Вот к чему вела меня моя заботливость! Вот в какую сторону перетолковала она мои расспросы... Слышишь, она его погубила! О женщины, женщины! О милое самоотвержение!
Злоба захватила мое дыхание, сердце мое сильно билось. Вражда, бессознательная, беспричинная вражда наполнила всю мою душу. Я бы хотел растерзать это милое существо, которое плакало передо мною, которого вся вина состояла в том, что оно не могло понять меня... Я отдал бы жизнь, чтоб на один час сделать женщину из этого ребенка, чтоб поселить в ее душе страсть ко мне, чтоб заставить ее вымаливать у меня любви и чтоб с черною радостью отвергать ее порывы, все сокровища только что пробужденной души.
Я никогда так низко не падал, как в эту минуту; но я преодолел себя и ушел из ее комнаты.
Пробовал я пустить к себе Галицкого и расспросить его. С первых слов он понес ахинею страшную. Я почти выгнал его; он ночи простаивал под Полинькиными окнами, так что я, во избежание скандала, переехал на дачу.

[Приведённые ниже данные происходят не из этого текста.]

/-- Settles O16. -/
theorem ownJoinRollOrDoneAccepted : Obligations.OwnJoinRollOrDoneAccepted := by
  intro s q heard hr
  refine ⟨fun digest hp hq hm => ?_, fun counter slot item hp hq hm hs => ?_,
    fun n key version outcome damaged first i e hp hq hm hj hi he => ?_⟩
  · rw [exec_spoilWindowEnd_sent (p := .presence) hp hq, Link.sent_alone (p := .presence) hq hr, hm]
    rfl
  · rw [exec_spoilWindowEnd_sent (p := .roll) hp hq, Link.sent_alone (p := .roll) hq hr, hm]
    change Host.Outcome.next
      ((s.sentFrom _).setRoll ((s.sentFrom (s.link.setPlace .roll none)).roll.overflowSent slot item)) = _
    rw [RollUnit.overflowSent_eq _ hs]
    rfl
  · rw [exec_spoilWindowEnd_done hp hq hm hr]
    refine ⟨?_, fun hv => ?_⟩
    · rintro rfl ho
      refine ⟨s.board.withStamp, s.board.readiedAs_withStamp, ?_⟩
      rw [State.takeDone_owned (s := (s.sentFrom _).addDamageTotal damaged) _ _ _ _ hi he ho,
        State.boardDone_noJob (s := (s.sentFrom _).addDamageTotal damaged) _
          ((State.jobFor_congr rfl key e.version).trans hj)]
      rfl
    · rw [State.takeDone_older (s := (s.sentFrom _).addDamageTotal damaged) _ _ _ _ hi he hv]
      rfl

/-! ## The blocks cleared (R27, R166) -/

/-- The clearing of a plate writes the Imager alone. -/
theorem State.disposeOfPlate_eq (s : State) (c : Clearing) :
    s.disposeOfPlate c = { s with imager := s.disposed c } := by
  unfold State.disposeOfPlate State.disposed
  cases s.imager.state <;> rfl

/-- The blocks at the values of a clearing, the Imager's plate not yet disposed of (R27). -/
def State.blocksCleared (s : State) : State :=
  { s with
    station := { s.station with resumePending := false }
    link := s.link.emptied
    roll := { s.roll with peers := Vector.replicate 16 Peer.unknown, joinPeriod := none, joinSentAt := none }
    board := Board.cleared
    jobs := { s.jobs with slots := Vector.replicate 8 none, readyCounter := 0 }
    receiver := { s.receiver with holding := [] }
    unpacker := Unpacker.cleared
    ring := Ring.cleared
    screener := Screener.cleared }

theorem State.disposed_blocksCleared (s : State) (c : Clearing) : s.blocksCleared.disposed c = s.disposed c := rfl

theorem State.clearBlocks_eq (s : State) (c : Clearing) :
    s.clearBlocks c = { s.blocksCleared with imager := s.disposed c } := by
  change s.blocksCleared.disposeOfPlate c = _
  rw [State.disposeOfPlate_eq, State.disposed_blocksCleared]

theorem Link.emptied_at (l : Link) (p : Place) : l.emptied.at p = none := by
  cases p <;> simp [Link.emptied, Link.at]

theorem Ring.cleared_emptied : Ring.cleared.emptied :=
  ⟨fun i => by simp [Ring.cleared], rfl, rfl, rfl, rfl⟩

theorem Screener.cleared_eq : Screener.cleared = { current := none, store := List.range 768 } := by
  simp only [Screener.cleared, Config.screenedBuffers]

theorem Vector.replicate_peer (n : Station) : (Vector.replicate 16 Peer.unknown)[n] = Peer.unknown := by simp

/-- What a station that has left keeps of each block (R25). -/
theorem State.detach_eq (s : State) : s.detach =
    { s with
      station := { s.station with state := .detached, resumePending := false }
      link := { s.link.emptied with phase := .passive }
      roll := { s.roll with
        peers := Vector.replicate 16 Peer.unknown, rollTimer := none, isolationTimer := none, joinPeriod := none,
        joinSentAt := none }
      board := Board.cleared
      receiver := Receiver.afterReset
      unpacker := Unpacker.cleared
      ring := Ring.cleared
      screener := Screener.cleared
      port := s.port.latched .drainComplete } := rfl

/-- A LEAVE accepted takes the station out (R23, R25). -/
theorem exec_spoilWindowEnd_leave {heard : Option (Station × Msg)}
    (h : s.link.phase = .spoil (.sender .presence) false heard) (hq : s.link.presence = some q) (hm : q.msg = .leave) :
    exec (.spoilWindowEnd false) s = .next (s.sentFrom (s.link.sent .presence)).detach := by
  rw [exec_spoilWindowEnd_sent (p := .presence) h hq, hm]
  rfl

Теперь ты понимаешь мое положение, добрый Павел Александрыч. Мало мне своего горя: все мои попытки действовать падают и разрушаются. Никто меня не понимает, я похож на человека, приехавшего в незнакомый край для очень важного дела. Напрасно он бьется и хлопочет: всякой от него пятится, всякой боится в нем врага, а если и говорит с ним, то говорит каким-то непонятным языком...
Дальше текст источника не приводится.